The second argument represents the data container for which the field
will be defined. It can be used to access field data for any other
available field. This argument will also have access to the parent
Arbor
as data.arbor
.
Vector Fields¶
For fields that have x, y, and z components, such as position, velocity, and angular momentum, a single field can be queried to return an array with all the components. For example, for fields named “position_x”, “position_y”, and “position_z”, the field “position” will return the full vector.
>>> print (a["position"])
[[0.0440018, 0.0672202, 0.9569643],
[0.7383264, 0.1961563, 0.0238852],
[0.7042797, 0.6165487, 0.500576 ],
...
[0.1822363, 0.1324423, 0.1722414],
[0.8649974, 0.4718005, 0.7349876]]) unitary
A list of defined vector fields can be seen by doing:
>>> print (a.field_info.vector_fields)
('position', 'velocity', 'angular_momentum')
For all vector fields, a “_magnitude” field also exists, defined as the quadrature sum of the components.
>>> print (a["velocity_magnitude"])
[ 488.26936644 121.97143067 146.81450507, ...
200.74057711 166.13782652 529.7336846 ] km/s
Only specifically registered fields will be available as vector fields.
For example, saved Analysis Fields with x,y,z components will
not automatically be available.
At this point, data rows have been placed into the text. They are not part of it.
-- ==== Sys2Proof/Machine/Dispatch.lean ====
section
/-! DEFINITION. The dispatch: one arm per instruction. -/

namespace Sys2Proof.Machine

def exec (i : Instr) (s : State) : Host.Outcome State Fault Refusal :=
  match i with
  | .edge t l => Sys2Proof.Machine.execEdge t l s
  | .tick t => Sys2Proof.Machine.execTick t s
  | .eos => Sys2Proof.Machine.execEos s
  | .rsvd => Sys2Proof.Machine.execRsvd s
  | .cfgw addr value => Sys2Proof.Machine.execCfgw addr value s
  | .cfgr addr => Sys2Proof.Machine.execCfgr addr s
  | .code00Error => Sys2Proof.Machine.execCode00Error s
  | .code01Error => Sys2Proof.Machine.execCode01Error s
  | .code02Error => Sys2Proof.Machine.execCode02Error s
  | .code03Error => Sys2Proof.Machine.execCode03Error s
  | .code04Error => Sys2Proof.Machine.execCode04Error s
  | .code05Error => Sys2Proof.Machine.execCode05Error s
  | .code06Sync3 => Sys2Proof.Machine.execCode06Sync3 s
  | .code07Rst1 => Sys2Proof.Machine.execCode07Rst1 s
  | .code08Error => Sys2Proof.Machine.execCode08Error s
  | .code09Data1 => Sys2Proof.Machine.execCode09Data1 s
  | .code0AData4 => Sys2Proof.Machine.execCode0AData4 s
  | .code0BData5 => Sys2Proof.Machine.execCode0BData5 s
  | .code0CError => Sys2Proof.Machine.execCode0CError s
  | .code0DEop => Sys2Proof.Machine.execCode0DEop s
  | .code0EData6 => Sys2Proof.Machine.execCode0EData6 s
  | .code0FData7 => Sys2Proof.Machine.execCode0FData7 s
  | .code10Error => Sys2Proof.Machine.execCode10Error s
  | .code11Sync2 => Sys2Proof.Machine.execCode11Sync2 s
  | .code12Data8 => Sys2Proof.Machine.execCode12Data8 s
  | .code13Data9 => Sys2Proof.Machine.execCode13Data9 s
  | .code14Data2 => Sys2Proof.Machine.execCode14Data2 s
  | .code15Data3 => Sys2Proof.Machine.execCode15Data3 s
  | .code16DataA => Sys2Proof.Machine.execCode16DataA s
  | .code17DataB => Sys2Proof.Machine.execCode17DataB s
  | .code18Sync1 => Sys2Proof.Machine.execCode18Sync1 s
  | .code19Rst2 => Sys2Proof.Machine.execCode19Rst2 s
  | .code1ADataC => Sys2Proof.Machine.execCode1ADataC s
  | .code1BDataD => Sys2Proof.Machine.execCode1BDataD s
  | .code1CDataE => Sys2Proof.Machine.execCode1CDataE s
  | .code1DDataF => Sys2Proof.Machine.execCode1DDataF s
  | .code1EData0 => Sys2Proof.Machine.execCode1EData0 s
  | .code1FError => Sys2Proof.Machine.execCode1FError s
  | .sopk0Sop => Sys2Proof.Machine.execSopk0Sop s
  | .sopk1Sop1 => Sys2Proof.Machine.execSopk1Sop1 s
  | .sopk2Sop2 => Sys2Proof.Machine.execSopk2Sop2 s
  | .sopk3Sop1Debug => Sys2Proof.Machine.execSopk3Sop1Debug s
  | .sopk4Sop2Debug => Sys2Proof.Machine.execSopk4Sop2Debug s
  | .sopk5CableReset => Sys2Proof.Machine.execSopk5CableReset s
  | .sopk6HardReset => Sys2Proof.Machine.execSopk6HardReset s

end Sys2Proof.Machine
end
However, vector fields can be created
with the add_vector_field
function.
>>> a.add_vector_field("thing")
The above example assumes that fields named “thing_x”, “thing_y”, and “thing_z” already exist.
Analysis Fields¶
Analysis fields provide a means for saving the results of complicated
analysis for any halo in the Arbor
.
This would be operations beyond derived fields, for example, things that
might require loading the original simulation snapshots. New analysis
fields are created with
add_analysis_field
and are
initialized to zero.
>>> a.add_analysis_field("saucer_sections", units="m**2")
>>> my_tree = a[0]
>>> print (my_tree["tree", "saucer_sections"])
[ 0., 0., 0., 0., 0., 0., 0., 0., 0., 0., 0., 0., 0.,
0., 0.,] m**2
>>> import numpy as np
>>> for halo in my_tree["tree"]:
... halo["saucer_sections"] = np.random.random() # complicated analysis
...
>>> print (my_tree["tree", "saucer_sections"])
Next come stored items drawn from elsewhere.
-- ==== Sys2Proof/Machine/Step.lean ====
section
/-! DEFINITION. One step: take the oldest input the host presents, decode it and run it (00_scope.md R11;
log entry 2). -/

namespace Sys2Proof.Machine

/-- One step. With nothing presented the block does nothing (60_exceptions.md R147). The reset input is
taken between two instructions (70_reset_and_hazards.md R148). -/
def step (s : State) : Host.Outcome State Fault Refusal :=
  match fetch s with
  | none => .next s
  | some (.reset, s) => .next (doReset s)
  | some (.word w, s) =>
    match decode w with
    | .ok i => exec i s
    | .error e => .refused (.undecodable e)

/-- The state in which the host presents, before anything else, the word `w` of a row of
spec/opcode_table.json with `nbits` bits, so that the very next step runs it. Nothing else changes. -/
def State.withFetchWord (s : State) (nbits w : Nat) : State :=
  { s with pending := .word (portWordOfTable nbits w) :: s.pending }

end Sys2Proof.Machine
end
[ 0.33919263 0.79557815 0.38264336 0.53073945 0.09634924 0.6035886, ...
0.9506636 0.9094426 0.85436984 0.66779632 0.58816873] m**2
Analysis fields will be saved when the
TreeNode
objects that have been
analyzed are saved with save_arbor
or save_tree
.
>>> my_trees = list(a[:]) # all trees
>>> for my_tree in my_trees:
... # do analysis...
>>> a.save_arbor(trees=my_trees)
Note that we do my_trees = list(a[:])
and not just my_trees =
a[:]
. This is because a[:]
is a generator that will return a new
set of trees each time. The newly generated trees will not retain
changes made to any analysis fields. Thus, we must use list(a[:])
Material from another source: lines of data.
/-- 46_window_output.md R125 (b), end to end: a frame sent in BMC after an alternating preamble of any
length, followed by an idle gap, is received as it was sent: every record of the close. `m` is the state
before the gap. -/
def Obligations.SentFramesAreReceived : Prop :=
  ∀ (s : State) (t0 ui d : Sample) (l0 p : Bool) (L : Nat) (row : SopRow) (h : Header16)
    (words : List Word32) (crc : Word32) (bs : List Bool), s.Inv →
    s.status.fatal = false → s.status.started = true → s.win.isOpen = false →
    s.build.defaultTables → s.build.bitCapacity = none → s.cfg.sopMinMatch = 3 →
    row ∈ defaultSopTable → sopClass row.kind ≠ .reset → words.length = sentCount h →
    crc = crc32 s.build.crcAlgo (ser h words) →
    bs = alternating p L ++ symBits s.build (frameSyms row h words crc) →
    s.cfg.thrShortMin ≤ ui → ui ≤ s.cfg.thrSplit →
    s.cfg.thrSplit.toNat < 2 * ui.toNat → 2 * ui.toNat ≤ s.cfg.thrLongMax.toNat →
    s.cfg.thrIdle < d → t0.toNat + 2 * bs.length * ui.toNat + d.toNat < 2 ^ 64 →
      ∃ m u, runInstrs (bmc t0 ui l0 bs) s = .next m
        ∧ m.win.bits = bmcRecords ui t0 bs ∧ m.win.firstT = t0 ∧ m.win.prevT = bmcEnd t0 ui bs.length
        ∧ m.win.demodErrs = [] ∧ m.flags.ovf = false ∧ m.cfg = s.cfg ∧ m.build = s.build
        ∧ runInstrs (bmc t0 ui l0 bs ++ [idleTick (bmcEnd t0 ui bs.length) d]) s = .next u
        ∧ u.out = s.out ++ cleanFrameRecords m L row h words crc ++ rawRecords m
        ∧ startMatches m L row = 4
        ∧ (bitSpan m L bs.length).1.toNat = t0.toNat + 2 * L * ui.toNat
        ∧ (bitSpan m L bs.length).2 = bmcEnd t0 ui bs.length
        ∧ u.win.isOpen = false

/-! ### What a run depends on -/

/-- No rule reads what 10_state.md R34 calls "unspecified, never read", nor the output: two states that agree
on the rest run every instruction to states that agree again, with the same records appended and the same
value returned to a read. -/
def Obligations.UnspecifiedRegistersAreNeverRead : Prop :=
  ∀ (i : Instr) (s t s' : State), s.AgreeOnRead t → exec i s = .next s' →
    ∃ t' rs, exec i t = .next t' ∧ s'.AgreeOnRead t'
      ∧ s'.out = s.out ++ rs ∧ t'.out = t.out ++ rs ∧ (∀ a, i = .cfgr a → t'.rdata = s'.rdata)

/-- 46_window_output.md R125 (a): the output since reset is a function of the instructions since reset. -/
def Obligations.SameEventsSameOutput : Prop :=
  ∀ (s t : State) (is : List Instr), s.build = t.build →
    ∃ s' t', runInstrs is (doReset s) = .next s' ∧ runInstrs is (doReset t) = .next t'
      ∧ outSinceReset s' = outSinceReset t'

/-! ### The host's side -/

/-- 00_scope.md R7: the default conversion of the real-valued options rounds as stated, whenever the results
fit their registers: `floor(3/2 x UI)`, `floor(idle x UI)`, and `min(4, max(1, ceil(4 x tolerance)))`. -/
def Obligations.HostConversionRoundsAsStated : Prop :=
  ∀ o : HostOptions, 0 < o.unitIntervalUs.den → 0 < o.sopMatchTolerance.den → 0 < o.idleTimeoutUi.den →
    optThrSplit o < 2 ^ 64 → optThrIdle o < 2 ^ 64 →
      let c := hostConfig o
      let uiNum := o.unitIntervalUs.num * o.sampleRate.toNat
      let uiDen := o.unitIntervalUs.den * 1000000
      c.sampleRate = o.sampleRate ∧ c.rawdumpEn = o.rawdumpEn ∧ c.thrShortMin = 1
        ∧ c.thrLongMax = c.thrIdle
        ∧ c.thrSplit.toNat * (2 * uiDen) ≤ 3 * uiNum ∧ 3 * uiNum < (c.thrSplit.toNat + 1) * (2 * uiDen)
        ∧ c.thrIdle.toNat * (o.idleTimeoutUi.den * uiDen) ≤ o.idleTimeoutUi.num * uiNum
        ∧ o.idleTimeoutUi.num * uiNum < (c.thrIdle.toNat + 1) * (o.idleTimeoutUi.den * uiDen)
        ∧ 1 ≤ c.sopMinMatch.toNat
        ∧ ∀ k, 1 ≤ k → (c.sopMinMatch.toNat ≤ k ↔
            4 ≤ k ∨ 4 * o.sopMatchTolerance.num ≤ k * o.sopMatchTolerance.den)
end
to explicitly store a list of trees.
Re-saving Analysis Fields¶
All analysis fields are saved to sidecar files with the “-analysis” keyword appended to them. They can be altered and the arbor re-saved as many times as you like. In the very specific case of re-saving all trees and not providing a new filename or custom list of fields (as in the example above), analysis fields will be saved in place (i.e., over-writing the “-analysis” files). The conventional on-disk fields will not be re-saved as they cannot be altered.